For each of our 49 plots, we evaluated the area surrounding it (500 m-radius circles with each plot as the centre) to obtain habitat diversity (Shannon index with the proportion of habitats in the 500 m circle), habitat richness (number of different land use types around), and habitat size (proportion of the same land use type within the 500-m circle). The median distance between plots was around 10 km (range 0.05–20 km). Habitat categories considered were mix forest, oak forest, pine forest, shrubland, croplands and urban areas. Habitat richness and diversity were highly correlated to each other (ρ = 0.80) and thus we only considered the latter in our analyses (see below). To obtain these estimates of landscape structure, we used a detailed vegetation map available for the study area (Terrones et al. 2006) and QGIS (QGIS Madeira 3.4) (QGIS.org 2023). Additionally, we visually estimated plant vertical structure as another important plot-level feature, using the cover of different vegetation strata [density of tall and short shrub (plants ha−1), tree cover (%), groundstorey plant cover (%)], litter (%), and rocks, according to Val and others (2018). This index is related to habitat provision for diverse organisms, including vertebrate and invertebrate animals, lichens or fungi.

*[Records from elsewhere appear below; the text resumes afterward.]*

/-- Banks do not overlap, so a command leaves every other motor as it was (R67). -/
theorem motor_commanded_other (s : State) {m j : Motor} (vel : Option Int) (hj : j ≠ m) :
    (s.commanded m vel).motor j = s.motor j := by
  have hne : j.val ≠ m.val := fun h => hj (Fin.ext h)
  exact motor_congr j rfl fun k hk => read_commanded_off s m vel _ (by omega)

/-- Settles O23: the command is its frame's chunks, one in each step, and what they leave in the banks is what the motors read. -/
theorem motorReadsTheCommandedState : Obligations.MotorReadsTheCommandedState := by
  intro m c s hready hok
  have hi := initialized_of_ready hready
  have hcaller := settle_caller_command false m c s (.inl hready) hok.1.2
  refine ⟨command false m.val c.velocity s, by rw [← decodeCommand_case, exec_decodeCommand], fun j h1 hj => ?_, ?_⟩
  · have hsends := lt_commandSends s m c.velocity j hj
    have hok' := hok.mono (Nat.le_trans (Nat.le_of_lt hsends) (commandSends_le s m c.velocity))
    have hrun := command_part false .caller m c s j (.inl hready) hok' h1 hsends
    rw [hcaller] at hrun
    exact ⟨_, hrun, fun a => read_partWay_frame s m c .caller j a hi (Nat.le_of_lt hj)⟩
  · have hrun := command_ok false .caller m c s (.inl hready) (hok.mono (commandSends_le s m c.velocity))
    rw [hcaller] at hrun
    exact ⟨_, hrun, motor_commanded_same s m c hi, fun j hj => motor_commanded_other s _ hj⟩

end Sys2Proof.Machine

/-! PROOFS. The memory: the register image is the replay of the trace, in every step (R45, R99); a command issued again changes no
register (R44). -/

namespace Sys2Proof.Machine

/-! ### The register image and the replay of the trace (R45) -/

section Replay

variable {Q : Block → Bool → Prop} {s t : State}

/-- A move keeps the known registers as the replay of the trace: where a transaction's bytes are not known to have landed (R139), its
registers become unknown, and nothing is claimed of them. -/
theorem Move.keeps_knownIsReplay (h : Move Q s t) (hs : s.KnownIsReplay) : t.KnownIsReplay := by
  cases h with
  | transaction b o hq =>
    intro a x hx
    rw [State.recordTransaction_mon_regs, read_applyTransaction] at hx
    rw [State.recordTransaction_mon_trace, replay_snoc, read_applyTransaction]
    split
    · next hin => rwa [if_pos hin] at hx
    · next hout =>
      rw [if_neg hout] at hx
      exact hs a x hx
  | unplaced b hq =>
    intro a x hx
    rw [State.recordUnplaced_mon_regs, Memory.read_forgetRange] at hx
    rw [State.recordUnplaced_mon_trace, replay_snoc, read_applyTransaction]
    split
    · next hin =>
      rw [if_pos hin] at hx
      cases hx
    · next hout =>
      rw [if_neg hout] at hx
      exact hs a x hx
  | _ => exact hs

/-- A move all of whose transactions place their bytes keeps the whole register image as the replay of the trace (R36, R45). -/
theorem Move.keeps_imageIsReplay (hplaced : ∀ b, ¬ Q b false) (h : Move Q s t) (hs : s.ImageIsReplay) : t.ImageIsReplay := by
  cases h with
  | transaction b o hq =>
    rw [State.ImageIsReplay, State.recordTransaction_mon_regs, State.recordTransaction_mon_trace, replay_snoc, hs]
  | unplaced b hq => exact absurd hq (hplaced b)
  | _ => exact hs

/-- A step's transaction leaves its bytes unplaced only where `initialize` has not succeeded, and then only a frame's, of a block that
is Dead or is sending it, or a direct call's (R139). -/
theorem Sent.unplaced {b : Block} (h : Sent s.hasBlockCall s b false) :
    s.initialized = false ∧ (s.hasBlockCall ∨ s.mon.phase = .dead ∨ s.sendsFrame) := by
  rcases h with ⟨-, hown⟩ | ⟨hcall, -, hinit⟩
  · obtain ⟨hinit, hframe⟩ := hown rfl
    exact ⟨hinit, .inr hframe⟩
  · exact ⟨hinit rfl, .inl hcall⟩

end Replay

/-- Settles O52: a step is a chain of moves, each of which keeps the known registers so; the whole image as long as none of them leaves
its bytes unplaced, which needs a block that is not initialized, and one of the three cases excluded. -/
theorem stepKeepsImageAsReplay : Obligations.StepKeepsImageAsReplay := by
  intro s t h
  have hm := moves_step s t h
  refine ⟨hm.keeps fun _ _ => Move.keeps_knownIsReplay, fun hreliable => hm.keeps fun _ _ => Move.keeps_imageIsReplay ?_⟩
  intro b hb
  obtain ⟨hinit, hcause⟩ := hb.unplaced
  rcases hreliable with hi | ⟨hcall, hdead, hframe⟩
  · rw [hinit] at hi
    cases hi
  · rcases hcause with hc | hc | hc
    · exact hcall hc
    · exact hdead hc
    · exact hframe hc

/-! ### The same command again (R44) -/

/-- A command row whose transactions all answer Ok, run to its last transaction (R30, R78). -/
theorem exec_caseInstr_commanded (m : Motor) (c : Case) (s : State) (hready : s.mon.phase = .ready) (hok : s.BusOk 12) :
    ∃ t, exec (caseInstr m c) s = .next t ∧
      Sys2Proof.core.run (s.commandSends m c.velocity - 1) t = .next (s.commanded m c.velocity) := by
  have hrun := command_ok false .caller m c s (.inl hready) (hok.mono (commandSends_le s m c.velocity))
  rw [settle_caller_command false m c s (.inl hready) hok.1.2] at hrun
  exact ⟨command false m.val c.velocity s, by rw [← decodeCommand_case, exec_decodeCommand], hrun⟩

/-- The frame's bytes are in its bank already, so writing them again changes no register (R44). -/
theorem read_commanded_twice (s : State) (m : Motor) (vel : Option Int) (a : Nat) (hi : s.initialized = true) :
    Memory.read ((s.commanded m vel).commanded m vel).mon.regs a = Memory.read (s.commanded m vel).mon.regs a := by
  rw [read_commanded (s.commanded m vel) m vel a hi, read_commanded s m vel a hi]
  split
  · rfl
  · rfl

/-- The records of a command whose transactions all answer Ok (R20, R93). -/
def State.commandRecords (m : Motor) (vel : Option Int) (s : State) : List Transaction :=
  (splitBlock s.params (BitVec.ofNat 8 (6 + 16 * m.val)) (commandBytes s.params vel)).map (Block.record · .ok)

@[simp] theorem State.commanded_mon_trace (m : Motor) (vel : Option Int) (s : State) :
    (s.commanded m vel).mon.trace = s.mon.trace ++ s.commandRecords m vel := rfl

theorem commandRecords_ne_nil (s : State) (m : Motor) (vel : Option Int) : s.commandRecords m vel ≠ [] := by
  have hlen : (s.commandRecords m vel).length = s.commandSends m vel := List.length_map _
  rw [← List.length_pos_iff, hlen]
  exact commandSends_pos s m vel

/-- Settles O32: both commands send the same chunks, for these do not depend on the register image, and the second finds its own bytes
in the bank. -/
theorem reissuedCommandChangesNoRegister : Obligations.ReissuedCommandChangesNoRegister := by
  intro m c s hready hok
  obtain ⟨t, ht, hrun⟩ := exec_caseInstr_commanded m c s hready (hok.mono (by decide))
  obtain ⟨u, hu, hrun'⟩ := exec_caseInstr_commanded m c (s.commanded m c.velocity) hready
    (hok.commanded m c.velocity s 24 12 (by decide))
  exact ⟨t, _, u, _, s.commandRecords m c.velocity, ht, hrun, hu, hrun',
    fun a => read_commanded_twice s m c.velocity a (initialized_of_ready hready),
    State.commanded_mon_trace m c.velocity s, State.commanded_mon_trace m c.velocity (s.commanded m c.velocity),
    commandRecords_ne_nil s m c.velocity⟩

end Sys2Proof.Machine

/-! PROOFS. The encodings of 30_encoding.md: requests, calls and lines read back as the instructions they encode (R49, R103, R105); bank
images and commands are in bijection (R60), so that an image no command writes is refused (R61). -/

namespace Sys2Proof.Machine

/-! ### Decoding what was encoded (R49, R58, R103) -/

/-- Operands out of their range are read as the rejected request (R79). -/
theorem decodeCommand_rejected (i : Int) (vel : Option Int) (h : outOfRangeOperands i vel = true) :
    decodeCommand i vel = .rejectOutOfRange i vel := by
  unfold decodeCommand
  cases hv : validate i vel with
  | ok mc => simp [outOfRangeOperands, hv] at h
  | error e => rfl

theorem decodeBlockCall_accepted (dev : DevAddr) (start : RegAddr) (bytes : List Byte)
    (h : blockOperands dev start bytes = true) : decodeBlockCall dev start bytes = .ok (.writeBlock dev start bytes) := by
  simp only [blockOperands, Bool.and_eq_true, decide_eq_true_eq, Bool.not_eq_true'] at h
  obtain ⟨⟨hdev, hne⟩, hfits⟩ := h
  rw [decodeBlockCall, if_neg (not_not_intro hdev), if_neg (by simp [hne]), if_neg (Nat.not_lt.2 hfits)]

/-- A line of 3 tokens, or of 5 or more, has none of the four forms (R110). -/
theorem decodeLine_malformed (text : List Byte) (hlen : (lineTokens text).length = 3 ∨ 5 ≤ (lineTokens text).length) :
    decodeLine text = .malformed (lineTokens text) := by
  unfold decodeLine
  split
  case h_5 => rfl
  all_goals
    next htokens => simp [htokens] at hlen

/-- Settles O2: a command's operands are those of its case, a call's pass its checks, and a line's tokens read back as they were
written. -/
theorem encodeDecodeAgree : Obligations.EncodeDecodeAgree := by
  intro p i hwf
  cases i with
  | initializeChip => rfl
  | cmdRelease m => exact congrArg Except.ok (decodeCommand_case m .release)
  | cmdBrake m => exact congrArg Except.ok (decodeCommand_case m .brake)
  | cmdForward m v => exact congrArg Except.ok (decodeCommand_case m (.forward v))
  | cmdReverse m v => exact congrArg Except.ok (decodeCommand_case m (.reverse v))
  | rejectOutOfRange i vel => exact congrArg Except.ok (decodeCommand_rejected i vel hwf)
  | baseRegister i => rfl
  | writeBlock dev start bytes => exact decodeBlockCall_accepted dev start bytes hwf
  | releaseAll => rfl
  | releaseOne t0 =>
    have htokens := lineTokens_lineText [t0] (by simpa [Instr.wf] using hwf)
    simp only [encode, decode, decodeLine, htokens]
  | setOne t0 t1 =>
    have htokens := lineTokens_lineText [t0, t1] (by simpa [Instr.wf] using hwf)
    simp only [encode, decode, decodeLine, htokens]
  | setAll t0 t1 t2 t3 =>
    have htokens := lineTokens_lineText [t0, t1, t2, t3] (by simpa [Instr.wf, and_assoc] using hwf)
    simp only [encode, decode, decodeLine, htokens]
  | malformed ts =>
    simp only [Instr.wf, Bool.and_eq_true, Bool.or_eq_true, beq_iff_eq, decide_eq_true_eq, List.all_eq_true] at hwf
    obtain ⟨hlen, htokens⟩ := hwf
    have hline := decodeLine_malformed (lineText ts)
    rw [lineTokens_lineText ts htokens] at hline
    exact congrArg Except.ok (hline hlen)
  | endOfStream => rfl

/-- Settles O6: each of the four velocities is that of its case, whose logical state is by definition the one named. -/
theorem velocitySelectsCase : Obligations.VelocitySelectsCase := by
  intro m
  exact ⟨⟨decodeCommand_case m .release, rfl⟩, ⟨decodeCommand_case m .brake, rfl⟩, fun v =>
    ⟨⟨decodeCommand_case m (.forward v), rfl⟩, ⟨decodeCommand_case m (.reverse v), rfl⟩⟩⟩

/-! ### Bank images and their cases (R60) -/

/-- Each motor's bank starts at a register of its own (R66). -/
theorem motorOfBank_bankStart (m : Motor) : motorOfBank (bankStart m) = some m := by
  revert m
  decide

/-- Settles O3: the start register names the motor, and a frame decodes to its case, so it belongs to one case only. -/
theorem frameDecodesToItsCase : Obligations.FrameDecodesToItsCase := by
  intro p m c
  refine ⟨?_, fun c' heq => ?_⟩
  · simp only [encodeImage, decode, decodeImage, motorOfBank_bankStart, decodeFrame_frameOf]
  · have hcase : Except.ok c = (Except.ok c' : Except DecodeError Case) := by
      rw [← decodeFrame_frameOf p c, heq, decodeFrame_frameOf]
    exact Except.ok.inj hcase

/-- Only its own input block stands for a level (R53). -/
theorem eq_inputBlock_of_levelOf {p : Params} {b : SubBlock} {l : Level} (h : levelOf p b = some l) : b = inputBlock p l := by
  unfold levelOf at h
  split at h
  · next hoff => cases h; exact hoff
  · split at h
    · next hon => cases h; exact hon
    · cases h

/-- A duty pair without padding and with a zero high nibble is that of a duty (R52). -/
theorem exists_dutyBlock (d0 d1 : Byte) (h : d1.toNat < 16) :
    ∃ d : BitVec 12, d.toNat = d0.toNat + 256 * d1.toNat ∧ dutyBlock d = ⟨d0, d1, padByte, padByte⟩ := by
  obtain ⟨d, hd⟩ : ∃ d : BitVec 12, d.toNat = d0.toNat + 256 * d1.toNat :=
    ⟨BitVec.ofNat 12 (d0.toNat + 256 * d1.toNat), by rw [BitVec.toNat_ofNat]; omega⟩
  have hlow : (dutyBlock d).b0 = d0 := BitVec.eq_of_toNat_eq (by rw [dutyBlock_low, hd]; omega)
  have hhigh : (dutyBlock d).b1 = d1 := BitVec.eq_of_toNat_eq (by rw [dutyBlock_high, hd]; omega)
  exact ⟨d, hd, congrArg₂ (SubBlock.mk · · padByte padByte) hlow hhigh⟩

Plant and bird diversity and composition

At each plot, we estimated the richness of bird species through point counts, where we recorded each bird species heard or seen. The counting time was 15 min, registering each bird detected around the plot (Bibby et al. 1992). This took place between 7:00–11:00 in the morning, avoiding adverse weather conditions such as wind or rain. We distributed the sampling days randomly amongst plots and land uses, to avoid biasing our results. Due to logistical reasons, we only performed bird surveys once per plot (25 plots in 2020, 24 plots in 2021), always with the same observer and during spring (10th–24th June 2020 and 23rd April–21st May 2021). This surely underestimates bird richness, as winter visitors were left out. However, our sampling should still provide a comparative measurement of differences in bird communities across land use types and landscape configurations, and species-accumulation curves suggest that our sampling provided a reasonably complete survey within each land use type (Figure S2). For plants, we estimated plant richness and cover annotating every plant species found in each of our 5 × 5 m plots (see our full database in https://figshare.com/s/466d31af9cdf11991f57).

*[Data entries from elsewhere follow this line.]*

/-- Releases head records passed by both cursors: places and items come free, and outstanding counts fall (R125). -/
def State.releaseHead : Nat → State → State
  | 0, s => s
  | n + 1, s =>
    match s.store.records with
    | [] => s
    | r :: rest =>
      if 0 < s.store.film.passed ∧ 0 < s.store.proof.passed then
        State.releaseHead n
          ((s.modStore fun l =>
              { l with
                records := rest
                free := l.free + r.itemCount
                film := { l.film with passed := l.film.passed - 1 }
                proof := { l.proof with passed := l.proof.passed - 1 } }).modEntry r.entry
            fun e => { e with outstanding := e.outstanding - 1 })
      else s

/-- Releases every head record that both cursors have passed, and lets entries fall due (R125). -/
def State.release (s : State) : State := (s.releaseHead s.store.records.length).settle

/-- The record the film cursor stands at or before. -/
def State.filmRecord (s : State) : Option Record := s.store.records[s.store.film.passed]?

/-- The record the proof cursor stands at or before. -/
def State.proofRecord (s : State) : Option Record := s.store.records[s.store.proof.passed]?

/-- The film cursor moves past the record it stands at or before, where there is one (R123, R124). -/
def State.passFilm (s : State) : State :=
  match s.filmRecord with
  | none => s
  | some _ => (s.modStore fun l => { l with film := ⟨l.film.passed + 1, false⟩ }).release

/-- The proof cursor moves past the record it stands at or before, where there is one (R123, R124). -/
def State.passProof (s : State) : State :=
  match s.proofRecord with
  | none => s
  | some _ => (s.modStore fun l => { l with proof := ⟨l.proof.passed + 1, false⟩ }).release

/-- A record a cancel withdraws: any but the closing cut of a flash ticket, which a cancel leaves (R41, R126; log entry 34). -/
def Record.withdrawable (r : Record) : Bool := r.work != .cut .flashClose

/-- A CUT record with FILM that has not been withdrawn yet. -/
def Record.cutsGalley (r : Record) : Bool :=
  !r.withdrawn && r.toFilm && (match r.work with | .cut _ => true | _ => false)

/-- Sets the withdrawn flag of the records of an entry from a place in the ring on, and says whether a CUT with FILM was withdrawn
by it. -/
def withdrawFrom (i : Fin 8) : Nat → List Record → List Record × Bool
  | _, [] => ([], false)
  | k + 1, r :: rest =>
    let (rest', cut) := withdrawFrom i k rest
    (r :: rest', cut)
  | 0, r :: rest =>
    let (rest', cut) := withdrawFrom i 0 rest
    if r.entry = i ∧ r.withdrawable = true then ({ r with withdrawn := true } :: rest', cut || r.cutsGalley)
    else (r :: rest', cut)

/-- Withdraws the records of an entry that neither cursor has reached, but for a closing cut (R41, R126; log entry 34). A CUT record with
FILM that is withdrawn leaves the galley uncut, so the galley-content flag is set (R37). -/
def State.withdraw (i : Fin 8) (s : State) : State :=
  let reached := max s.store.film.reached s.store.proof.reached
  let (rs, cut) := withdrawFrom i reached s.store.records
  let s := s.modStore fun l => { l with records := rs }
  if cut then s.modComposer fun c => { c with galleyContent := true } else s

end Sys2Proof.Machine
end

We used the public databases available of functional traits for plants (TRY; Kattge et al. 2011) and birds (AVONET; Tobias et al. 2022), to obtain the functional traits of the species we found in our plots. From these databases, we obtained plant height, specific leaf area, and seed mass to represent variation in plant resource-use strategy and function (e.g., Wright et al. 2004; Díaz et al. 2016). For birds, we obtained six ecological variables related to trophic niche, range size, habitat, and 11 continuous morphological traits related to size or mobility and flight. From these traits, we estimated functional diversity using Rao’s quadratic entropy (Q), as implemented in the “FD” package in R (Laliberté and Legendre 2010, CRAN). This index is well suited for presence/absence data and mixes of categorical and continuous traits.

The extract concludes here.